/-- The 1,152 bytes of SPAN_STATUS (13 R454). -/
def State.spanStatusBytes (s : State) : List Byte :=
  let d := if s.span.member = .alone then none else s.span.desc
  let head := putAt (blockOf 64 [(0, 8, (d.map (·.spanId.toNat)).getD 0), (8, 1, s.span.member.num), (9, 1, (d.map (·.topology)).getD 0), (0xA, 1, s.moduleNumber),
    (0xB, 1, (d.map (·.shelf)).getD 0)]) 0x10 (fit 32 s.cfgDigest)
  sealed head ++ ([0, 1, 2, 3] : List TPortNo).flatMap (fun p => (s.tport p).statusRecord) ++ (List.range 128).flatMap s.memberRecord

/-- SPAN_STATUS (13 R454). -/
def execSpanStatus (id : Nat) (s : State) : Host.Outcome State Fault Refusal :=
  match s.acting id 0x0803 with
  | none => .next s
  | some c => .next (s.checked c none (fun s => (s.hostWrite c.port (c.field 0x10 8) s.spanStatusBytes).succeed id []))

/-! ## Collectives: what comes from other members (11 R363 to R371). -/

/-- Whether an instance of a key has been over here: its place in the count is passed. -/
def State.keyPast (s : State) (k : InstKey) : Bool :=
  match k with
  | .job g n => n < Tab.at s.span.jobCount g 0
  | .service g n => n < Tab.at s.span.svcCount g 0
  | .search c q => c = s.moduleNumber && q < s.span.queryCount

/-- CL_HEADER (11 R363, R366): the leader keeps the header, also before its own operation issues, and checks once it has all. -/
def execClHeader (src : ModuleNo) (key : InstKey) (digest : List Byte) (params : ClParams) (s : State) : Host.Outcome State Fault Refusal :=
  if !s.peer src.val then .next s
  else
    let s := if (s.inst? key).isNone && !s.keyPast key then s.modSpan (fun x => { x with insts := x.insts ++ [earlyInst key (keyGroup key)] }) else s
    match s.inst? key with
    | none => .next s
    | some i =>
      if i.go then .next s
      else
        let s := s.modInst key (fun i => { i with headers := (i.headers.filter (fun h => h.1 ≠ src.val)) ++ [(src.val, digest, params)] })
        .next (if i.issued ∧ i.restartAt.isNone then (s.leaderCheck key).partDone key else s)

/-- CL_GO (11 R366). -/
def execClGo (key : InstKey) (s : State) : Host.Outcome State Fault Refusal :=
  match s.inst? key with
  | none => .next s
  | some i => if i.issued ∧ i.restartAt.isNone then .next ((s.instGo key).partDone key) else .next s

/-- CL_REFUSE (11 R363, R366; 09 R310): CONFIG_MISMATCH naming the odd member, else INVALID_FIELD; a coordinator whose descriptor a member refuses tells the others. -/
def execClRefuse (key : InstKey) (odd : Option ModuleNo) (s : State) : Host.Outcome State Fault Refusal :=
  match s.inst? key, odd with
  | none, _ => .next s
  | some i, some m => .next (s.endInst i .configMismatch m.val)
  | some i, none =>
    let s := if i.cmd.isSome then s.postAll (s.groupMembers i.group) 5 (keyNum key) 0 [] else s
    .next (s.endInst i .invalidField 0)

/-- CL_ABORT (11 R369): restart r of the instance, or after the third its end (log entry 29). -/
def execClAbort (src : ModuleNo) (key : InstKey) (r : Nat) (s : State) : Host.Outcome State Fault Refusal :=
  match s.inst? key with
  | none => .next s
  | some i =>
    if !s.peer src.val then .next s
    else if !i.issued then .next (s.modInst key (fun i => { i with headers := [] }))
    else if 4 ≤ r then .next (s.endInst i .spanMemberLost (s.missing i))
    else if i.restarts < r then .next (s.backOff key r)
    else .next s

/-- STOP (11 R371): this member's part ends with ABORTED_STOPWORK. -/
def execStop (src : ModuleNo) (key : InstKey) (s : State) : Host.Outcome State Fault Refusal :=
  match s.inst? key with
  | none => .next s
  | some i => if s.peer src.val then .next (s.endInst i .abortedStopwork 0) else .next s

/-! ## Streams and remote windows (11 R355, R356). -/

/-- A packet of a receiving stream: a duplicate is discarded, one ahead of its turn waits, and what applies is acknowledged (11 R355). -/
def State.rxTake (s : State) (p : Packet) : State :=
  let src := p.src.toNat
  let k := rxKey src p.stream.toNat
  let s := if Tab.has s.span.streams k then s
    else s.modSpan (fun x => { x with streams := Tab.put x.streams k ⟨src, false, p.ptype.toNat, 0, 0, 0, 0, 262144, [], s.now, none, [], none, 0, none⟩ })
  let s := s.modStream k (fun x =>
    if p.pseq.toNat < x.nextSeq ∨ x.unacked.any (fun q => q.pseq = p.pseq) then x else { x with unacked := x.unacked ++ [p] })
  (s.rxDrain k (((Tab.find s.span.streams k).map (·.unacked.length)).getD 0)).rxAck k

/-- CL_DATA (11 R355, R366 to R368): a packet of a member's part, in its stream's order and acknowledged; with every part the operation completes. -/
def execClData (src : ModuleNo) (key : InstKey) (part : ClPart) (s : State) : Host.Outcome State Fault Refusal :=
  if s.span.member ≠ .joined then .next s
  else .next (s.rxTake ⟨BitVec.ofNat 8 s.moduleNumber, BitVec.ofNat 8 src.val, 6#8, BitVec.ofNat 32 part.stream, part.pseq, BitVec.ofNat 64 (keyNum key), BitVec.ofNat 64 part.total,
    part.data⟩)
++++++++
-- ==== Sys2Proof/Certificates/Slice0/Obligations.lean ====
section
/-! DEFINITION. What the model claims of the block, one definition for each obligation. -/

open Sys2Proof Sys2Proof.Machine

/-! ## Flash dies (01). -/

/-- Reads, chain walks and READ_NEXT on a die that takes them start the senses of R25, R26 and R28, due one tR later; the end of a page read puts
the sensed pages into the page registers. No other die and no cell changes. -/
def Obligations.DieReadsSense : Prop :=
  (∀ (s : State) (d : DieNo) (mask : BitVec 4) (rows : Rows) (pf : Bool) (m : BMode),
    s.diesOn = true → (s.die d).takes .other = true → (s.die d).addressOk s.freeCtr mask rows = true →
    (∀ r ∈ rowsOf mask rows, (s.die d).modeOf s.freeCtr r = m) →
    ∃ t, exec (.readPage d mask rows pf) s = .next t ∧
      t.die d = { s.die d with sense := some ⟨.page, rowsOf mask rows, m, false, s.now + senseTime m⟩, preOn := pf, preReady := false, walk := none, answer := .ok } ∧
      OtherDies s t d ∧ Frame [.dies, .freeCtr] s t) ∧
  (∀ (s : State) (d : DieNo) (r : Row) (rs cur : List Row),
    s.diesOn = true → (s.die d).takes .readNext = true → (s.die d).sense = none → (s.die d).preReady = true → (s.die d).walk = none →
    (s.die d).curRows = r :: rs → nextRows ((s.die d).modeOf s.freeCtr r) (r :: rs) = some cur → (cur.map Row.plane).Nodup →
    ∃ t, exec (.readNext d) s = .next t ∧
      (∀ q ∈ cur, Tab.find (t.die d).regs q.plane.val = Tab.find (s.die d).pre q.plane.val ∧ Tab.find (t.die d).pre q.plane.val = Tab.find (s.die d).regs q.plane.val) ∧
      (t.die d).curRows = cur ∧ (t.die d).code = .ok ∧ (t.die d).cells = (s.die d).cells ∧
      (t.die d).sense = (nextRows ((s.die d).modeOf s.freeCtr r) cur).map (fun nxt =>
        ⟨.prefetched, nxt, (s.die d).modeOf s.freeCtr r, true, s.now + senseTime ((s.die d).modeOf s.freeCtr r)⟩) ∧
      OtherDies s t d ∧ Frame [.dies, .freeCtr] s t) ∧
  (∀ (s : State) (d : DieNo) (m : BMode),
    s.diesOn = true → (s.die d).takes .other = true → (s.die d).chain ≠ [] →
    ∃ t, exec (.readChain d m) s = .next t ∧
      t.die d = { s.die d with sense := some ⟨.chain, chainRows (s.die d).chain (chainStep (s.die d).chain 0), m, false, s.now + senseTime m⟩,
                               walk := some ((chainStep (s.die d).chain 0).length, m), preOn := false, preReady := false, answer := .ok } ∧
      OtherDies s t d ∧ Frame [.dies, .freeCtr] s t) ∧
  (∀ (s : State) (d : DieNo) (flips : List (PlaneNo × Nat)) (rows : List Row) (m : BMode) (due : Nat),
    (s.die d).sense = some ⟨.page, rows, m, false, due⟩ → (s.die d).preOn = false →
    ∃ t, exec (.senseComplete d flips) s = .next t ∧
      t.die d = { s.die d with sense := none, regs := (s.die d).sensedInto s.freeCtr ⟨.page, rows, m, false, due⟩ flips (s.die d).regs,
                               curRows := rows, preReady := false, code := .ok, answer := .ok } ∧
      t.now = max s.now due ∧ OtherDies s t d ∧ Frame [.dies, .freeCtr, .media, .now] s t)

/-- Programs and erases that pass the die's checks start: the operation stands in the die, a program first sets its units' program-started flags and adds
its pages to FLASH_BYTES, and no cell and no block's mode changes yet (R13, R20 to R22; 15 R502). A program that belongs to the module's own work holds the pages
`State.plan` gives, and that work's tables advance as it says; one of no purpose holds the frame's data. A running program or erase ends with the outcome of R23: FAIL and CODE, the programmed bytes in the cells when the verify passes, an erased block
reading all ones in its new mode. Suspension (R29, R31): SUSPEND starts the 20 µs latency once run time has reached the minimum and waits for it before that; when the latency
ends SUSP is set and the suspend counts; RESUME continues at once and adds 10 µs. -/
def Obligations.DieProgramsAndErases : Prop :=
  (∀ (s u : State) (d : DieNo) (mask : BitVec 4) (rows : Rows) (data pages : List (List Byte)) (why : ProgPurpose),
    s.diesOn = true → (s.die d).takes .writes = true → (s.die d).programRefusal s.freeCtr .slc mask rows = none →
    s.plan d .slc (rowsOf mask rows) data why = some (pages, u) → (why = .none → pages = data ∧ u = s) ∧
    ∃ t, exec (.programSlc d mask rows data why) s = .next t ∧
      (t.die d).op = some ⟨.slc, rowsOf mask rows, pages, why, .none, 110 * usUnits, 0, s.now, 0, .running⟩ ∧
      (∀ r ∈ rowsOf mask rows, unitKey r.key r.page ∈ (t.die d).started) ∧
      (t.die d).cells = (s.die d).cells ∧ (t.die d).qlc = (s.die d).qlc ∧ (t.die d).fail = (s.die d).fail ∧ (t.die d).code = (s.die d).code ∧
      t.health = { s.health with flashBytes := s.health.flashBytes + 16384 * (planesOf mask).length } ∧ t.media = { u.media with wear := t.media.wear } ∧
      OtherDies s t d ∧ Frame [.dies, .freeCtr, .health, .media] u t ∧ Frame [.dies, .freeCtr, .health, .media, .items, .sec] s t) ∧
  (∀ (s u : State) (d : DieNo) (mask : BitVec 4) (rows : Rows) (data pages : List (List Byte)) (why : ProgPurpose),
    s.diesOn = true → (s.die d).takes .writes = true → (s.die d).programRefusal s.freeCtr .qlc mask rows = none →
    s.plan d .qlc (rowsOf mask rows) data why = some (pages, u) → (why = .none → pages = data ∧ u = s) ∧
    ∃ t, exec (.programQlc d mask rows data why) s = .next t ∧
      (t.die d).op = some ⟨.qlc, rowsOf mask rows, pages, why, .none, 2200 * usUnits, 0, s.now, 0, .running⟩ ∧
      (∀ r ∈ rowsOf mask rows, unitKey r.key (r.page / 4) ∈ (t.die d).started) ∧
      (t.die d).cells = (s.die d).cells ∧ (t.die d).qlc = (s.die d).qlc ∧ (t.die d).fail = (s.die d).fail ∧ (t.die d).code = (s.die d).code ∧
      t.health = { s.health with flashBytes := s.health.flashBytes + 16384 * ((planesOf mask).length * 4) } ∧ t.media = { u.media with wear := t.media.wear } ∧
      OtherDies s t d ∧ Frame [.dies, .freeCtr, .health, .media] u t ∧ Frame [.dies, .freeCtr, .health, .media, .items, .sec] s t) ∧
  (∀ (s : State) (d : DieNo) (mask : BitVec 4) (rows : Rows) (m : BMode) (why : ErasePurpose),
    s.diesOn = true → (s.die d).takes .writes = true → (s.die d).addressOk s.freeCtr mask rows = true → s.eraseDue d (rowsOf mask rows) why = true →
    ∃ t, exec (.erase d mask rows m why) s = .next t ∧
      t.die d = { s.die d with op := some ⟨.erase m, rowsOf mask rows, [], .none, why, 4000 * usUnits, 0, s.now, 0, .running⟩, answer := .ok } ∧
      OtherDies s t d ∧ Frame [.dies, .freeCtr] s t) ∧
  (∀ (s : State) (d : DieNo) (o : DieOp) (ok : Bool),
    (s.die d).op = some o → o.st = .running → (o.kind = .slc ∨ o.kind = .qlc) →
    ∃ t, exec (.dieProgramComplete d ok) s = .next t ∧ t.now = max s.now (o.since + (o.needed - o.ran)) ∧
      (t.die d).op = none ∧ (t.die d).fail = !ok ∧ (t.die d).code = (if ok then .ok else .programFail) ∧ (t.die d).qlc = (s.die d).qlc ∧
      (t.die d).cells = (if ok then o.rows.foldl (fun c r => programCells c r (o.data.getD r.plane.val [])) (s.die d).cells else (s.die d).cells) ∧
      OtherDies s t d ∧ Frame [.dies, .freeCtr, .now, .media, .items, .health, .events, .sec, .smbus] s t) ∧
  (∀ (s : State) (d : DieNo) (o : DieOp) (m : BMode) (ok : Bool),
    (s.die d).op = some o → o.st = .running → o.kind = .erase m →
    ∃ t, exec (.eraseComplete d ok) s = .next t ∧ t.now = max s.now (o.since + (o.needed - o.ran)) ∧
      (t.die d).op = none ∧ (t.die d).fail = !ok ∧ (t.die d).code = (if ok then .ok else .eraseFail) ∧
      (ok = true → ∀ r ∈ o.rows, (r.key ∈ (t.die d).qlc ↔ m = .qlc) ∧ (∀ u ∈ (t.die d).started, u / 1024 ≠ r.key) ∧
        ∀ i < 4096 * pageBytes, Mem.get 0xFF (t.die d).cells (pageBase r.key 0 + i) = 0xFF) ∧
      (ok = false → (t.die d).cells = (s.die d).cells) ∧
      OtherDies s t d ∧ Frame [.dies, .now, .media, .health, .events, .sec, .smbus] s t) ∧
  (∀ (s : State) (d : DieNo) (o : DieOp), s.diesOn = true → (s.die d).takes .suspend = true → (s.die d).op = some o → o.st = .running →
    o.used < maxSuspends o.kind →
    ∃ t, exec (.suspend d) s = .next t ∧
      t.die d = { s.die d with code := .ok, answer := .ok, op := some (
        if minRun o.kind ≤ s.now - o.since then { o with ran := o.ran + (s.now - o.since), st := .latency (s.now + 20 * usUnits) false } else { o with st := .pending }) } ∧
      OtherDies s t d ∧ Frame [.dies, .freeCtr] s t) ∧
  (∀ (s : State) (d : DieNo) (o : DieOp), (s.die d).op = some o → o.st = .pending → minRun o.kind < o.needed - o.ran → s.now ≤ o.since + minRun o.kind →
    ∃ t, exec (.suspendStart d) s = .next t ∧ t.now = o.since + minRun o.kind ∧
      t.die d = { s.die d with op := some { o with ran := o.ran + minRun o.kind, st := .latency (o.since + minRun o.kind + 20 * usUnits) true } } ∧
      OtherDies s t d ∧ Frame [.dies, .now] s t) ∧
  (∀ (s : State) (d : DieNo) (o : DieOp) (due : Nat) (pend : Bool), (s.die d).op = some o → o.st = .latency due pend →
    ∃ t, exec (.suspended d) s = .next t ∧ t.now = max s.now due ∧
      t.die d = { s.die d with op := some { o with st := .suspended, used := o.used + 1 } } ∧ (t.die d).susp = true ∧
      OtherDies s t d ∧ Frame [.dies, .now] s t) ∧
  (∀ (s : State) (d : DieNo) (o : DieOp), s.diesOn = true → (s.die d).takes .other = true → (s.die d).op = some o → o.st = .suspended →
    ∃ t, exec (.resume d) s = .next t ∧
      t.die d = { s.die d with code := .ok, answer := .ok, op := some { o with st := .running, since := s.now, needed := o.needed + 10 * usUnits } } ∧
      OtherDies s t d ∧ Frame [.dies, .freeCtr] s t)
++++++++
-- ABOUT THIS EXERCISE --
Set down, exactly as they stand above, the lines starting with the line with "else .programFail) ∧" and going on through the line with "(t.die d).cells = (if", and no others.

-- RESPONSE --
      (t.die d).op = none ∧ (t.die d).fail = !ok ∧ (t.die d).code = (if ok then .ok else .programFail) ∧ (t.die d).qlc = (s.die d).qlc ∧
      (t.die d).cells = (if ok then o.rows.foldl (fun c r => programCells c r (o.data.getD r.plane.val [])) (s.die d).cells else (s.die d).cells) ∧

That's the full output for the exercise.